Psychometric Challenges Associated With TOM Measures

Despite significant advances in our understanding of both normative and altered TOM (Wellman et al., 2001; Gallagher and Frith, 2003; Vuadens, 2005; Poletti and Adenzalo, 2013; Kimhi, 2014; Imuta et al., 2016), it is still difficult to draw robust conclusions about its role in typical development and clinical conditions. Such challenges may be the result of the methodological weaknesses associated with measures used to assess TOM (Hiller et al., 2014; Henry et al., 2016). Indeed, the psychometric standards of TOM measures have been qualified as unsystematic, suboptimal, and immature (Mayes et al., 1996; Brune, 2001; Hutchins et al., 2008a; Carlson et al., 2013; Hiller et al., 2014). The methodological weaknesses of TOM assessment include reliance on measures with one or two tests items only (Cutting and Dunn, 1999; Garner et al., 2005), over-representation of false belief understanding as the sole measure of TOM (Wellman and Liu, 2004; Carlson et al., 2013; Hiller et al., 2014), and the fact that few TOM measures have empirically validated psychometric properties (Hutchins et al., 2008a; Hiller et al., 2014; Ziatabar Ahmadi et al., 2015).

Existing Sources of Information on TOM Measures

To our knowledge, no systematic review has been conducted to document the characteristics of existing TOM measures for young children. Non-systematic reviews have been published on TOM measures that are widely used in clinical populations (Sprung, 2010), in adulthood (Henry et al., 2015), and in middle childhood and adolescence (Hayward and Homer, 2017). These reviews highlight the relevance of a number of TOM measures for understanding social functioning in clinical conditions and typical development and provide interesting insights in the ways to use them, but they are not systematic and do not cover tools destined for infants, toddlers and preschoolers. Ziatabar Ahmadi et al. (2015) conducted a systematic review of TOM measures for preschoolers, but constrained the scope to articles presenting the development and validation of comprehensive measures composed of multiple TOM tasks.
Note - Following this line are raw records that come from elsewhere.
/-! ### Takeover (R244, R245, R247) -/

/-- Slot of the egress half that holds a complete key of an epoch. -/
def slotOfEpoch (s : State) (c e : Nat) : Option Nat := [0, 1].find? fun k => egValid s c k && ctx s (egEpoch k) c == e

/-- The egress half resumes in the epoch of slot `k`; the other slot holds no epoch that may be used after it. -/
def resumeSlot (s : State) (c k : Nat) : State :=
  let s := ctxD s Ctx.CUR c k
  let s := zeroEgSlot (setEgValid s c (1 - k) false codeSilo) c (1 - k)
  let s := ctxD (ctxD s Ctx.EPOCH_BLOCKS c 0) Ctx.EPOCH_START c s.rtc.toNat
  s.setChan c { s.chan c with retiring := false, epochBlk := ctx s Ctx.EPOCH_BLK c, epochTime := ctx s Ctx.EPOCH_TIME c }

/-- Steps 1 and 2 of R244, and the mark for step 4, on a channel whose ports match. -/
def resume (s : State) (c : Nat) : State :=
  let otn := chFraming s c = frOtn
  let r := ctx s Ctx.RES_END c
  let e := if otn then ctx s (egEpoch (egCur s c)) c else r / 2 ^ 32
  let t := match slotOfEpoch s c (e + 1), slotOfEpoch s c e with
    | some k, _ => (resumeSlot s c k, 2 ^ 24 + 1)
    | none, some k => (resumeSlot s c k, r % 2 ^ 32 * 2 ^ 24 + 1)
    | none, none => (s, r % 2 ^ 32 * 2 ^ 24 + 1)
  let s := if otn then ctxD t.1 Ctx.OTN_GROUP c r else ctxD t.1 Ctx.NEXT_SEQ c t.2
  let s := [0, 1, 2].foldl (fun s k =>
    ctxD s (inHigh k) c (ctx s (inHigh k) c + (if otn then 16 else 2 ^ 18))) s
  releaseOld { s with twin := { s.twin with forced := s.twin.forced ++ [c] } } c

/-- A channel whose ports do not match is not resumed: it is zeroised and DISABLED. -/
def mismatch (s : State) (c : Nat) : State :=
  ((finishChannel s c).raise TWN_EVT.PORT_MISMATCH 0).raise CH_EVT.DRAINED c

/-- Re-roots whose instant passed while the member was SHADOW start at once (R145). -/
def lateReroots (s : State) : State :=
  (busyChannels s).foldl (fun s c => if (s.key c).root.any (rerootLate s) then rerootStart s c else s) s

/-- Channels that a takeover does not go on with: KEYING ones are abandoned, and those whose ports do not match end
(R197, R245). -/
def takeoverLeft (s : State) : State :=
  (busyChannels s).foldl (fun s c => if chState s c = stKeying then abandonKeying s c
    else if portsMatch s c then s else mismatch s c) s

/-- Takeover by mirror; as ACTIVE the member mirrors in full. Every channel is resumed inside the command. -/
def mirrorTakeover (s : State) (role cause : Nat) : State :=
  let s := takeoverLeft s
  let s := (busyChannels s).foldl (fun s c => if chLive s c then resume s c else s) s
  let s := lead s role cause
  let s := takeoverTime { s with twin := { s.twin with foAt := some s.rtc } }
  let s := if role = roleActive then fullMirror s else s
  lateReroots ((busyChannels s).foldl reserveEval s)

/-- Takeover by re-root: no channel sends before its re-root, which starts at once where one may (R200, R247). -/
def rerootTakeover (s : State) (cause : Nat) : State :=
  let s := lead (takeoverLeft s) roleSolo cause
  let s := { s with twin := { s.twin with foAt := some s.rtc } }
  takeoverTime ((busyChannels s).foldl (fun s c =>
    let s := setEgValid (setEgValid s c 0 false codeSilo) c 1 false codeSilo
    let s := s.setKey c { s.key c with waitReroot := true }
    rerootStart s c) s)

/-- The partner-dead input is in its active state: a SHADOW with the higher node ID takes over by re-root after a split; one
with the lower stays SHADOW (R246, R247). -/
def deadEval (s : State) : State :=
  if s.fb TWN_CFG.EN 0 && s.fb TWN_CFG.DEAD_IN_EN 0 && inputActive s (s.f TWN_CFG.DEAD_GPIO 0) &&
      twinRole s == roleShadow && s.twin.split && !twinLinkUp s && !twinLower s then rerootTakeover s foDeadInput
  else s

/-! ### Links and split (R242, R246) -/

/-- A twin link is lost. -/
def twinLinkLost (s : State) (k : Nat) : State :=
  if s.fb (twinLinkField k) 0 then
    let s := (s.setF (twinLinkField k) 0 0).raise TWN_EVT.LINK_LOST 0
    let s := neighLost s (32 + k)
    if twinLinkUp s then s else { s with twin := { s.twin with lost := true } }
  else s

/-- Mirroring has stopped without a role change. -/
def syncLost (s : State) : State :=
  if s.fb TWN_STATUS.SYNC 0 then (s.setF TWN_STATUS.SYNC 0 0).raise TWN_EVT.SYNC_LOST 0 else s

/-- Both links stayed lost for a further 4 ms: each member decides by node ID (R246), and a SHADOW that waits looks at the
partner-dead input (R247). -/
def splitDecide (s : State) : State :=
  if !s.twin.lost || twinLinkUp s || !s.fb TWN_CFG.EN 0 then s
  else
    let s := { s with twin := { s.twin with lost := false, split := true } }
    let s := (s.raise TWN_EVT.SPLIT 0).setF TWN_STATUS.ASSOC 0 0
    let role := twinRole s
    deadEval (
      if twinLower s then
        if role = roleActive then ungate (noteRole s roleSolo foSplit)
        else if role = roleShadow && s.fb TWN_STATUS.SYNC 0 then mirrorTakeover s roleSolo foSplit
        else syncLost s
      else if role = roleActive then
        becomeShadow ((busyChannels s).foldl (fun s c => (quiesce s c).raise CH_EVT.DRAINED c) s) foSplit
      else syncLost s)

/-! ### The commands -/

/-- TWN_CFG (R252, R253). -/
def twnCfgWrite (s : State) (m : Master) (v : Word) : State :=
  let w := maskedWrite .TWN_CFG v
  let old := s.reg .TWN_CFG 0
  let en := bitAt w.toNat 31
  let n := w.toNat
  checked s .TWN_CHECK m 0
      (cause (en && !(s.silo.pins.any fun p => p.twin)) 0x67 ++
       cause (s.fb TWN_CFG.EN 0 && bitsOf n 0 31 != bitsOf old.toNat 0 31) 0x68 ++
       cause (bitAt n 24 && bitAt n 28 && bitsOf n 0 4 == bitsOf n 16 4) 0x69 ++
       cause (en && s.mode != modeStandby && s.mode != modeOperational && s.mode != modeShadow) 0x6F) fun s =>
    let was := s.fb TWN_CFG.EN 0
    let s := s.setReg .TWN_CFG 0 w
    if en && !was then s.setF TWN_STATUS.ROLE 0 roleAssociating
    else if was && !en then
      let led := leads s
      let had := led || twinRole s == roleShadow
      let s := neighLost (neighLost s 32) 33
      let s := (s.setReg .TWN_STATUS 0 0)
      let s := ungate { s with twin := { Twin.reset with forced := s.twin.forced } }
      let s := if led then s.raise TWN_EVT.DEMOTED 0 else s
      let s := if had then alarmSend (s.inc .TWN_ROLE_CHANGES 0) Config.roleAlarm (ownNode s) 0 else s
      if s.mode = modeShadow then setMode s modeStandby else s
    else s

/-- TWN_CTL. -/
def twnCtl (s : State) (m : Master) (v : Nat) : State :=
  let h := bitAt v 0
  let t := bitAt v 1
  if !h && !t then s
  else
    checked s .TWN_CHECK m 0
      ((if h then cause (twinRole s != roleActive) 0x6A ++ cause (!s.fb TWN_STATUS.SYNC 0 || !twinLinkUp s) 0x6B else []) ++
       (if t then cause (twinRole s != roleShadow) 0x6C ++ cause (twinLinkUp s) 0x6D else [])) fun s =>
      if h then relinquish s foHandover else rerootTakeover s foCommand

def execTwnCfgWrite (m : Master) (v : Word) (s : State) : Host.Outcome State Fault Refusal :=
  .next (whenUp s .TWN fun s => twnCfgWrite s m v)

def execHandover (m : Master) (v : Word) (s : State) : Host.Outcome State Fault Refusal :=
  .next (whenUp s .TWN fun s => twnCtl s m v.toNat)
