/-- The register is one of those of which each register master holds a copy. -/
def perMasterAt (a : Nat) : Bool :=
  match blockAt a with
  | none => false
  | some b => match regAt b (a - b.base) with | some (r, _) => r.info.cls == .perMaster | none => false

/-- A register access of DMA: it has a HI shadow and no copy of a check register, and its refusals carry code 0x61 (the
access runs as one of the debug port, whose copies it leaves as they were). -/
def asDma {α : Type} (s : State) (f : State → α × State) : α × State :=
  let d := masterIdx .debug
  let t := f (s.setShadow d (s.shadowOf dmaShadow))
  let u := t.2
  let u := (u.setShadow dmaShadow (u.shadowOf d)).setShadow d (s.shadowOf d)
  let u := (Reg.all.filter fun r => r.info.cls == .perMaster).foldl (fun u r => u.setReg r d (s.reg r d)) u
  (t.1, if u.cnt .GLB_REFUSALS 0 = s.cnt .GLB_REFUSALS 0 then u
        else u.setReg .GLB_LASTREF 0 (word (putBits (u.reg .GLB_LASTREF 0).toNat 16 8 0x61)))

/-- Read of one register lane by a crossbar master: value, response, state. -/
def laneRead (s : State) (m : XMaster) (a : Nat) : Nat × Nat × State :=
  match xmReg m with
  | some r => regRead s r a
  | none =>
    if perMasterAt a then (0, rOkay, s)
    else let t := asDma s fun s => let t := regRead s .debug a; ((t.1, t.2.1), t.2.2); (t.1.1, t.1.2, t.2)

/-- Write of one register lane. -/
def laneWrite (s : State) (m : XMaster) (a : Nat) (v : Word) : Nat × State :=
  match xmReg m with
  | some r => regWrite s r a v
  | none => if perMasterAt a then (rOkay, s) else asDma s fun s => regWrite s .debug a v

/-! ### Bursts -/

/-- First beat, which starts at a multiple of 32; the bus carries no lower bits. -/
def xBase (r : XReq) : Nat := r.addr.toNat / 32 * 32

/-- Length in bytes, of 1 to 16 beats. -/
def xLen (r : XReq) : Nat := 32 * max 1 (min 16 r.beats)

def xEn (r : XReq) (i : Nat) : Bool := r.enables.getD i false

/-- Bytes of a write, none where their enable is off. -/
def xLanes (r : XReq) : List (Option Byte) :=
  (List.range (xLen r)).map fun i => if xEn r i then some (byteAt r.data i) else none

/-- Worst of two responses of which the first beat's comes first. -/
def firstBad (a b : Nat) : Nat := if a = 0 then b else a

/-- Read of a memory region's words that have an enabled byte. -/
def burstRead (s : State) (r : XReq) (k off : Nat) : List Byte × Nat × State :=
  (List.range (xLen r / 8)).foldl (fun (t : List Byte × Nat × State) i =>
    let lanes := (List.range 8).map fun j => xEn r (8 * i + j)
    if lanes.any id then
      let m := memRead t.2.2 k (off + 8 * i) 8 0 (xmCode r.master)
      (t.1 ++ (List.range 8).map (fun j => if lanes.getD j false then byteAt m.1 j else 0),
        firstBad t.2.1 (if m.2.1 then rPoison else rOkay), m.2.2)
    else (t.1 ++ zeros 8, t.2)) ([], rOkay, s)

/-- Channel whose context stands in a physical slot. -/
def slotOwner (s : State) (slot : Nat) : Option Nat :=
  if slot < 16384 ∧ slotOf s slot = slot then some slot
  else (s.regs.find? fun e => e.1 % Reg.count == Reg.CH_REMAP.ctorIdx && e.2.toNat % 2 ^ 15 == slot).map fun e =>
    e.1 / Reg.count

/-- The byte at an offset of context memory belongs to a counter that its channel's framing does not count (R164). -/
def idleCounter (s : State) (a : Nat) : Bool :=
  match ctxCounterAt (0x200 + a % 1024), slotOwner s (a / 1024) with
  | some (j, _), some c => !counterCounts s c j
  | _, _ => false

/-- Context port reads: key material and counters of another framing read as zero (R126, R164). -/
def ctxPortRead (s : State) (r : XReq) : List Byte × Nat × State :=
  let off := xBase r - ctxBase
  let t := burstRead s r ctxCtl off
  let hide := fun (i : Nat) =>
    if idleCounter s (off + i) then 0xFF else bitsOf (secretMask (0x200 + (off + i) % 1024 / 4 * 4)) (8 * ((off + i) % 4)) 8
  (t.1.zipIdx.map fun p => p.1 &&& ~~~(BitVec.ofNat 8 (hide p.2)), t.2)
Therefore, their review excludes single task measures (e.g., single false belief tasks) that constitute the majority of measures used in TOM research (Hiller et al., 2014). In addition, the review conducted by Ziatabar Ahmadi et al. (2015) is limited to studies that specifically aim to validate the psychometric properties of TOM measures, thus excluding other types of empirical studies (e.g., longitudinal, outcome or prediction papers). The primary objective of this study was to systematically record an inventory of existing measures that assess TOM in children under the age of 6 years of age (0–5 years). This age range was chosen because the period between 3 and 5 years is widely recognized as a sensitive period for TOM development (Wellman et al., 2001). The range was extended down to infancy because there is no actual consensus regarding the age at which the first manifestations of TOM appear (Carlson et al., 2013). This inventory will assist researchers and clinicians in choosing measures that best fit their needs and will identify possible gaps or limits inherent to existing measures.

Methods

A systematic review of the literature was conducted. Empirical studies referring to TOM measures used with young children were reviewed using a search protocol based on The Preferred Reporting Items for Systematic Reviews and Meta-Analyses statement (PRISMA; Moher et al., 2015). Eligibility criteria were pre-determined both at the level of study selection and identification of TOM measure (see Table 1 for the list of eligibility criteria and associated exclusion criteria).

Table 1

Eligibility and exclusion criteria for the systematic review.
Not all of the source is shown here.